Bradford's law

Last updated
Visual Representation of Bradford's law. Bradfordslaw.png
Visual Representation of Bradford's law.

Bradford's law is a pattern first described by Samuel C. Bradford in 1934 that estimates the exponentially diminishing returns of searching for references in science journals. One formulation is that if journals in a field are sorted by number of articles into three groups, each with about one-third of all articles, then the number of journals in each group will be proportional to 1:n:n2. [1] There are a number of related formulations of the principle.

Contents

In many disciplines, this pattern is called a Pareto distribution. As a practical example, suppose that a researcher has five core scientific journals for his or her subject. Suppose that in a month there are 12 articles of interest in those journals. Suppose further that in order to find another dozen articles of interest, the researcher would have to go to an additional 10 journals. Then that researcher's Bradford multiplier bm is 2 (i.e. 10/5). For each new dozen articles, that researcher will need to look in bm times as many journals. After looking in 5, 10, 20, 40, etc. journals, most researchers quickly realize that there is little point in looking further.

Different researchers have different numbers of core journals, and different Bradford multipliers. But the pattern holds quite well across many subjects, and may well be a general pattern for human interactions in social systems. Like Zipf's law, to which it is related, we do not have a good explanation for why it works, but knowing that it does is very useful for librarians. What it means is that for each specialty, it is sufficient to identify the "core publications" for that field and only stock those; very rarely will researchers need to go outside that set.

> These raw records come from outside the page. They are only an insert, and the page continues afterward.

-- ==== Sys2Proof/Laws/Latches.lean ====
section
/-! SUPPORT. No operation of an own edge clears a latch (R182): one lemma per operation that raises events, `…_latched`, saying
that what was latched before it is latched after it, and one lemma `…_raises`, saying which events alone it can latch. -/

namespace Sys2Proof.Machine

/-- Raising keeps a latch. -/
theorem State.raise_keeps_latched (e f : Event) (s : State) (h : s.latched f = true) : (s.raise e).latched f = true := by
  simp [State.raise_latched, h]

/-- Raising if a condition holds keeps a latch. -/
theorem State.raiseIf_keeps_latched (c : Bool) (e f : Event) (s : State) (h : s.latched f = true) :
    (s.raiseIf c e).latched f = true := by
  simp [State.raiseIf_latched, h]

/-- A lane event keeps a latch. -/
theorem State.laneEvent_keeps_latched (l : LaneNo) (e f : Event) (s : State) (h : s.latched f = true) :
    (s.laneEvent l e).latched f = true := State.raise_keeps_latched e f _ h

/-- An arrival keeps a latch. -/
theorem arrive_latched (f : Event) (l : LaneNo) (b : Bool) (s : State) (h : s.latched f = true) :
    (arrive l b s).latched f = true := by
  unfold arrive
  dsimp only
  repeat' split
  all_goals first
    | exact h
    | exact State.laneEvent_keeps_latched _ _ _ _ h

/-- A write-back keeps a latch. -/
theorem writeBack_latched (f : Event) (l : LaneNo) (k : Option DescIndex) (s : State) (h : s.latched f = true) :
    (writeBack l k s).latched f = true := by
  unfold writeBack
  dsimp only
  apply arrive_latched
  split
  · exact State.laneEvent_keeps_latched _ _ _ _ h
  · exact h

/-- A credit keeps a latch. -/
theorem credit_latched (f : Event) (l : LaneNo) (i : DescIndex) (s : State) (h : s.latched f = true) :
    (credit l i s).latched f = true := by
  have h2 : ∀ t : State, t.ev = s.ev → t.latched f = true := fun t ht => (State.latched_of_ev ht f).trans h
  have he : ∀ (k : Option DescIndex) (t : State), t.ev = s.ev → (creditEnd l k t).latched f = true := by
    intro k t ht
    unfold creditEnd
    dsimp only
    split
    · exact h2 _ ht
    · exact writeBack_latched _ _ _ _ (h2 _ ht)
  unfold credit
  dsimp only
  split
  · exact he _ _ rfl
  · exact arrive_latched _ _ _ _ (h2 _ rfl)

/-- Taking credit keeps a latch. -/
theorem takeCredit_latched (f : Event) (r : Option AirRecord) (d : Option Draft) (s : State) (h : s.latched f = true) :
    (takeCredit r d s).latched f = true := by
  unfold takeCredit
  repeat' split
  all_goals first
    | exact h
    | exact credit_latched _ _ _ _ h

/-- Closing the air minute keeps a latch. -/
theorem closeAirMinute_latched (f : Event) (m : Nat) (s : State) (h : s.latched f = true) :
    (closeAirMinute m s).1.latched f = true := by
  unfold closeAirMinute
  dsimp only
  split
  · exact h
  · exact State.raiseIf_keeps_latched _ _ _ _ h

/-- A zone entry falling due keeps a latch. -/
theorem zoneDue_latched (f : Event) (c : Nat) (s : State) (h : s.latched f = true) :
    (zoneDue c s).latched f = true := by
  unfold zoneDue
  split
  · exact State.raise_keeps_latched _ _ _ h
  · exact h

/-- The judgement of a proof keeps a latch. -/
theorem proofJudge_latched (f : Event) (s : State) (h : s.latched f = true) : (proofJudge s).latched f = true := by
  unfold proofJudge
  repeat' split
  all_goals first
    | exact h
    | exact State.raise_keeps_latched _ _ _ h

/-- An own minute boundary keeps a latch. -/
theorem minuteBoundary_latched (f : Event) (m : Nat) (s : State) (h : s.latched f = true) :
    (minuteBoundary m s).latched f = true := by
  unfold minuteBoundary
  dsimp only
  rw [proofBegin_frame, handOver_frame, listenBoundary_frame]
  refine zoneDue_latched f _ _ (proofJudge_latched f _ (takeCredit_latched f _ _ _ ?_))
  rw [countdowns_frame]
  exact closeAirMinute_latched f _ _ h

/-- The key state's part of an own edge keeps a latch. -/
theorem keyEdge_latched (f : Event) (b : Bool) (s : State) (h : s.latched f = true) : (keyEdge b s).latched f = true := by
  unfold keyEdge
  dsimp only
  repeat' split
  all_goals first
    | exact h
    | exact State.raise_keeps_latched _ _ _ h

/-- Examining the lanes keeps a latch. -/
theorem examineLanes_latched (f : Event) (ls : List LaneNo) (acc : State × Option (LaneNo × DescIndex))
    (h : acc.1.latched f = true) : (ls.foldl examineLane acc).1.latched f = true := by
  induction ls generalizing acc with
  | nil => exact h
  | cons l ls ih =>
    apply ih
    unfold examineLane
    dsimp only
    repeat' split
    all_goals first
      | exact h
      | exact State.laneEvent_keeps_latched _ _ _ _ h

/-- The choice of segment keeps a latch. -/
theorem laneChoice_latched (f : Event) (s : State) (h : s.latched f = true) : (laneChoice s).1.latched f = true := by
  unfold laneChoice
  have h1 := examineLanes_latched f s.laneOrder (s, none) h
  dsimp only
  repeat' split
  all_goals first
    | exact h1
    | exact State.laneEvent_keeps_latched _ _ _ _ h1

/-- A freeze keeps a latch. -/
theorem freezeEdge_latched (f : Event) (b : KeyState) (r : Bool) (s : State) (h : s.latched f = true) :
    (freezeEdge b r s).latched f = true := by
  have hn : ∀ (d : Draft) (t : State), t.latched f = true → (holdNext d t).latched f = true := fun _ _ h => h
  have ha : ∀ q, (askLanes q (clearAssentPasses s)).1.latched f = true := by
    intro q
    unfold askLanes
    split
    · exact h
    · exact laneChoice_latched f _ h
  unfold freezeEdge freeze
  dsimp only
  repeat' split
  all_goals first
    | exact h
    | exact ha _

/-- The tracker's part of an own edge keeps a latch. -/
theorem trackerEdge_latched (f : Event) (s : State) (h : s.latched f = true) : (trackerEdge s).latched f = true :=
  State.raiseIf_keeps_latched _ _ _ _ (State.raiseIf_keeps_latched _ _ _ _ h)

/-- The decoder's part of an own edge keeps a latch. -/
theorem secondEnds_latched (f : Event) (r : Bool) (e : Instant) (s : State) (h : s.latched f = true) :
    (secondEnds r e s).latched f = true := by
  have hc : ∀ (x : SecondEntry) (t : State), t.latched f = true → (cueStep x t).latched f = true := by
    intro x t ht
    unfold cueStep
    repeat' split
    all_goals first
      | exact ht
      | exact State.raise_keeps_latched _ _ _ ht
  unfold secondEnds
  dsimp only
  repeat' split
  all_goals first
    | exact h
    | exact hc _ _ h

/-- The window's part of an own edge keeps a latch. -/
theorem endWindow_latched (f : Event) (s : State) (h : s.latched f = true) : (endWindow s).latched f = true := by
  have hm : (missPass s).latched f = true := by rw [missPass_frame]; exact h
  have hc : (cancelUnreadYield (missPass s)).latched f = true := by
    unfold cancelUnreadYield resolveYield
    repeat' split
    all_goals first
      | exact hm
      | exact State.raise_keeps_latched _ _ _ hm
  have hd : (closeDead s).latched f = true := State.raiseIf_keeps_latched _ _ _ _ hc
  unfold endWindow
  split
  · exact hd
  · exact hm
  · exact h

/-! ### What each operation can latch -/

/-- Raising an event latches no other. -/
theorem State.raise_raises {e f : Event} (s : State) (h : f ≠ e) : (s.raise e).latched f = s.latched f := by
  simp [State.raise_latched, Ne.symm h]

/-- Raising an event if a condition holds latches no other. -/
theorem State.raiseIf_raises {e f : Event} (c : Bool) (s : State) (h : f ≠ e) :
    (s.raiseIf c e).latched f = s.latched f := by
  simp [State.raiseIf_latched, Ne.symm h]

/-- A lane event latches no other. -/
theorem State.laneEvent_raises {e f : Event} (l : LaneNo) (s : State) (h : f ≠ e) :
    (s.laneEvent l e).latched f = s.latched f := State.raise_raises _ h

/-- An arrival can latch LANE_STARVED or LANE_FAULT. -/
theorem arrive_raises {f : Event} (l : LaneNo) (b : Bool) (s : State) (h1 : f ≠ .laneStarved) (h2 : f ≠ .laneFault) :
    (arrive l b s).latched f = s.latched f := by
  unfold arrive
  dsimp only
  repeat' split
  all_goals first
    | rfl
    | exact State.laneEvent_raises _ _ h1
    | exact State.laneEvent_raises _ _ h2

/-- A write-back can latch ANNOUNCE_DONE, LANE_STARVED or LANE_FAULT. -/
theorem writeBack_raises {f : Event} (l : LaneNo) (k : Option DescIndex) (s : State) (h1 : f ≠ .laneStarved)
    (h2 : f ≠ .laneFault) (h3 : f ≠ .announceDone) : (writeBack l k s).latched f = s.latched f := by
  unfold writeBack
  dsimp only
  rw [arrive_raises _ _ _ h1 h2]
  show State.latched f (if _ then _ else _) = _
  split
  · exact State.laneEvent_raises _ _ h3
  · rfl

/-- Taking credit can latch ANNOUNCE_DONE, LANE_STARVED or LANE_FAULT. -/
theorem takeCredit_raises {f : Event} (r : Option AirRecord) (d : Option Draft) (s : State) (h1 : f ≠ .laneStarved)
    (h2 : f ≠ .laneFault) (h3 : f ≠ .announceDone) : (takeCredit r d s).latched f = s.latched f := by
  have he : ∀ (l : LaneNo) (k : Option DescIndex) (t : State), (creditEnd l k t).latched f = t.latched f := by
    intro l k t
    unfold creditEnd
    dsimp only
    split
    · rfl
    · exact writeBack_raises _ _ _ h1 h2 h3
  have hc : ∀ (l : LaneNo) (i : DescIndex), (credit l i s).latched f = s.latched f := by
    intro l i
    unfold credit
    dsimp only
    split
    · exact he _ _ _
    · exact arrive_raises _ _ _ h1 h2
  unfold takeCredit
  repeat' split
  all_goals first
    | rfl
    | exact hc _ _

/-- Closing the air minute can latch AIR_INCOMPLETE. -/
theorem closeAirMinute_raises {f : Event} (m : Nat) (s : State) (h : f ≠ .airIncomplete) :
    (closeAirMinute m s).1.latched f = s.latched f := by
  unfold closeAirMinute
  dsimp only
  split
  · rfl
  · exact State.raiseIf_raises _ _ h

/-- A zone entry falling due can latch ZONE_APPLIED. -/
theorem zoneDue_raises {f : Event} (c : Nat) (s : State) (h : f ≠ .zoneApplied) :
    (zoneDue c s).latched f = s.latched f := by
  unfold zoneDue
  split
  · exact State.raise_raises _ h
  · rfl

/-- The judgement of a proof can latch PROVEN or PROVING_FAILED. -/
theorem proofJudge_raises {f : Event} (s : State) (h1 : f ≠ .proven) (h2 : f ≠ .provingFailed) :
    (proofJudge s).latched f = s.latched f := by
  unfold proofJudge
  repeat' split
  all_goals first
    | rfl
    | exact State.raise_raises _ h1
    | exact State.raise_raises _ h2

/-- The key state's part of an own edge can latch FENCED, KEY_TAKEN, KEY_RELEASED or YIELD_CANCELLED. -/
theorem keyEdge_raises {f : Event} (b : Bool) (s : State) (h1 : f ≠ .fenced) (h2 : f ≠ .keyTaken)
    (h3 : f ≠ .keyReleased) (h4 : f ≠ .yieldCancelled) : (keyEdge b s).latched f = s.latched f := by
  unfold keyEdge
  dsimp only
  repeat' split
  all_goals first
    | rfl
    | exact State.raise_raises _ h1
    | exact State.raise_raises _ h2
    | exact State.raise_raises _ h3
    | exact State.raise_raises _ h4

/-- The tracker's part of an own edge can latch REF_EXPIRED or LEAP_APPLIED. -/
theorem trackerEdge_raises {f : Event} (s : State) (h1 : f ≠ .refExpired) (h2 : f ≠ .leapApplied) :
    (trackerEdge s).latched f = s.latched f := by
  unfold trackerEdge
  dsimp only
  rw [State.raiseIf_raises _ _ h2, State.raiseIf_raises _ _ h1]
  rfl

/-- The decoder's part of an own edge can latch CUE. -/
theorem secondEnds_raises {f : Event} (r : Bool) (e : Instant) (s : State) (h : f ≠ .cue) :
    (secondEnds r e s).latched f = s.latched f := by
  have hc : ∀ (x : SecondEntry) (t : State), (cueStep x t).latched f = t.latched f := by
    intro x t
    unfold cueStep
    repeat' split
    all_goals first
      | rfl
      | exact State.raise_raises _ h
  unfold secondEnds
  dsimp only
  repeat' split
  all_goals first
    | rfl
    | exact hc _ _

/-- The window's part of an own edge can latch SKEW or YIELD_CANCELLED. -/
theorem endWindow_raises {f : Event} (s : State) (h1 : f ≠ .skew) (h2 : f ≠ .yieldCancelled) :
    (endWindow s).latched f = s.latched f := by
  have hm : (missPass s).latched f = s.latched f := by rw [missPass_frame]; rfl
  have hc : (cancelUnreadYield (missPass s)).latched f = s.latched f := by
    unfold cancelUnreadYield resolveYield
    dsimp only
    repeat' split
    all_goals first
      | exact hm
      | exact (State.raise_raises _ h2).trans hm
  unfold endWindow
  split
  · exact (State.raiseIf_raises _ _ h1).trans hc
  · exact hm
  · rfl

end Sys2Proof.Machine
end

However, its impact has been far greater than that. Armed with this idea and inspired by Vannevar Bush's famous article As We May Think , Eugene Garfield at the Institute for Scientific Information in the 1960s developed a comprehensive index of how scientific thinking propagates. His Science Citation Index (SCI) had the effect of making it easy to identify exactly which scientists did science that had an impact, and which journals that science appeared in. It also caused the discovery, which some did not expect, that a few journals, such as Nature and Science , were core for all of hard science. The same pattern does not happen with the humanities or the social sciences.

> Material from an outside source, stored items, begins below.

-- ==== Sys2Proof/Laws/Draft.lean ====
section
/-! SUPPORT. What a freeze makes (R53 to R62, R89, R118), and what the window's end leaves at an own edge (R71, R74). -/

namespace Sys2Proof.Machine

/-- The answer of the lanes leaves every part but the lanes and the events, and names a descriptor of the store as it is. -/
theorem askLanes_answer (q : Bool) (s : State) :
    (∃ ln e, (askLanes q s).1 = { s with lanes := ln, ev := e })
      ∧ ∀ l i d, (askLanes q s).2 = some (l, i, d) → (laneChoice s).2 = some (l, i) ∧ d = s.desc i := by
  refine ⟨⟨_, _, askLanes_frame q s⟩, ?_⟩
  intro l i d h
  unfold askLanes at h
  cases q
  · simp only [Bool.false_eq_true, if_false] at h
    cases hc : (laneChoice s).2 with
    | none => simp [hc] at h
    | some c =>
      simp only [hc, Option.map_some, Option.some.injEq, Prod.mk.injEq] at h
      obtain ⟨rfl, rfl, rfl⟩ := h
      refine ⟨rfl, ?_⟩
      rw [laneChoice_frame]
      rfl
  · simp at h

/-- A freeze beyond the last minute of 2099 makes nothing (R53). -/
theorem freeze_beyond (key : KeyState) (read : Bool) (s : State) (h : lastMinute < s.trk.minute + 1) :
    freeze key read s = s := by
  simp [freeze, h]

/-- What a freeze makes. -/
theorem freeze_makes (key : KeyState) (read : Bool) (s : State) (h : s.trk.minute + 1 ≤ lastMinute) :
    ∃ (coded : Option CodedPart) (ln : Lanes) (e : EventUnit) (d : Draft),
      d = draftOf (s.trk.minute + 1) coded s.trk.refState key
        ∧ freeze key read s =
          { s with
            lanes := ln
            ev := e
            next := some d
            nextRec := some (.fresh d)
            key :=
              if s.key.state = .proving ∧ s.key.proof.minute = none then
                { s.key with proof := { s.key.proof with minute := some (s.trk.minute + 1) } }
              else s.key }
        ∧ (coded = none ↔ steadyDecided read s.winRec = true)
        ∧ (coded = none → ln = s.lanes ∧ e = s.ev)
        ∧ (coded ≠ none →
          ln = (askLanes (quietDecided read s.winRec) s).1.lanes ∧ e = (askLanes (quietDecided read s.winRec) s).1.ev)
        ∧ ∀ c, coded = some c →
          c =
            codedPart (civilFields s.straps.offset s.zone s.trk.plan (s.trk.minute + 1))
              (s.trk.refState == .holdover) (minuteLength (s.trk.minute + 1) s.trk.plan)
              (askLanes (quietDecided read s.winRec) s).2 := by
  have hm : ¬lastMinute < s.trk.minute + 1 := by omega
  cases hs : steadyDecided read s.winRec
  · obtain ⟨⟨ln, e, ha⟩, -⟩ := askLanes_answer (quietDecided read s.winRec) s
    refine
      ⟨some
          (codedPart (civilFields s.straps.offset s.zone s.trk.plan (s.trk.minute + 1))
            (s.trk.refState == .holdover) (minuteLength (s.trk.minute + 1) s.trk.plan)
            (askLanes (quietDecided read s.winRec) s).2),
        ln, e, _, rfl, ?_, ?_, ?_, ?_, ?_⟩
    rotate_left
    · simp
    · simp
    · intro _
      rw [ha]
      exact ⟨rfl, rfl⟩
    · intro c hc
      exact (Option.some.inj hc).symm
    · simp only [freeze, hm, hs, if_false, Bool.false_eq_true, holdNext, ha]
      rfl
  · refine ⟨none, s.lanes, s.ev, _, rfl, ?_, by simp, fun _ => ⟨rfl, rfl⟩, by simp, by simp⟩
    simp only [freeze, hm, hs, if_false, if_true, holdNext]
    rfl

/-- The window record after the end of a window at an own edge: a dead window's when it was cut, the one held otherwise. -/
theorem endWindow_winRec (s : State) :
    (endWindow s).winRec = if s.win.phase = .opened then some (deadRecord s) else s.winRec := by
  unfold endWindow
  split
  · simp only [closeCut, closeDead, closeWith, State.raiseIf_winRec, if_true, *]
  · rw [missPass_frame]
    simp [*]
  · simp [*]

/-- The peer table after the end of a window at an own edge. -/
theorem endWindow_peers (s : State) :
    (endWindow s).peers = if s.win.phase = .opened then closedPeers s.peers 0 0 else s.peers := by
  unfold endWindow
  split
  · simp only [closeCut, closeDead, closeWith, State.raiseIf_peers, if_true, *]
    rw [cancelUnreadYield_frame, missPass_frame]
    rfl
  · rw [missPass_frame]
    simp [*]
  · simp [*]

/-- The key items after the end of a window at an own edge: as they were, but for what a cut window sets. -/
theorem endWindow_key (s : State) :
    (s.win.phase ≠ .opened → (endWindow s).key = s.key)
      ∧ (s.win.phase = .opened →
        (endWindow s).key =
          { (cancelUnreadYield s).key with
            askewRun := 0, beaconAbsent := true, unsupported := 0, listening := 0, listenOpen := false }) := by
  have hc : (cancelUnreadYield (missPass s)).key = (cancelUnreadYield s).key := by
    unfold cancelUnreadYield resolveYield
    rw [missPass_frame]
    simp only [State.lastSecondWindow, State.windowNumber]
    repeat' split
    all_goals rfl
  refine ⟨fun h => ?_, fun h => ?_⟩
  · unfold endWindow
    split
    · contradiction
    · rw [missPass_frame]
    · rfl
  · unfold endWindow
    rw [h]
    simp only [closeCut, closeDead, closeWith, State.raiseIf_key, hc, keyAtClose, deadRecord, nextAskewRun]
    simp

/-- What a cancelled yield leaves of the key items. -/
theorem cancelUnreadYield_key (s : State) :
    (cancelUnreadYield s).key = s.key
      ∨ (s.key.state = .yielding ∧ s.key.pendingRelease = false ∧ s.key.pendingFence = false
        ∧ (cancelUnreadYield s).key = { s.key with state := .holding }) := by
  unfold cancelUnreadYield resolveYield
  split
  · exact .inl rfl
  · rename_i hp
    split
    · rename_i hy
      right
      simp only [Bool.false_eq_true, if_false, State.raise_key]
      exact ⟨hy.2.2, by simpa using fun h => hp (.inl h), by simpa using fun h => hp (.inr (.inl h)), trivial⟩
    · exact .inl rfl

/-- What the decoder leaves of the key items at an own edge: as they were, but for the count of a proof minute. -/
theorem secondEnds_key (read : Bool) (e : Instant) (s : State) :
    ∃ m b, (secondEnds read e s).key = { s.key with proof := { s.key.proof with matched := m, missed := b } }
      ∧ (s.key.proof.missed = true → b = true) := by
  have hc : ∀ (x : SecondEntry) (t : State), (cueStep x t).key = t.key := by
    intro x t
    rw [cueStep_frame]
  unfold secondEnds
  split
  · exact ⟨s.key.proof.matched, s.key.proof.missed, rfl, fun h => h⟩
  · dsimp only
    split
    · rw [hc]
      unfold proofReport
      dsimp only
      cases (_ && _ : Bool)
      · exact ⟨s.key.proof.matched, true, rfl, fun _ => rfl⟩
      · exact ⟨s.key.proof.matched + 1, s.key.proof.missed, rfl, fun h => h⟩
    · rw [hc]
      exact ⟨s.key.proof.matched, s.key.proof.missed, rfl, fun h => h⟩

end Sys2Proof.Machine
end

The result of this is pressure on scientists to publish in the best journals, and pressure on universities to ensure access to that core set of journals. On the other hand, the set of "core journals" may vary more or less strongly with the individual researchers, and even more strongly along schools-of-thought divides. There is also a danger of over-representing majority views if journals are selected in this fashion.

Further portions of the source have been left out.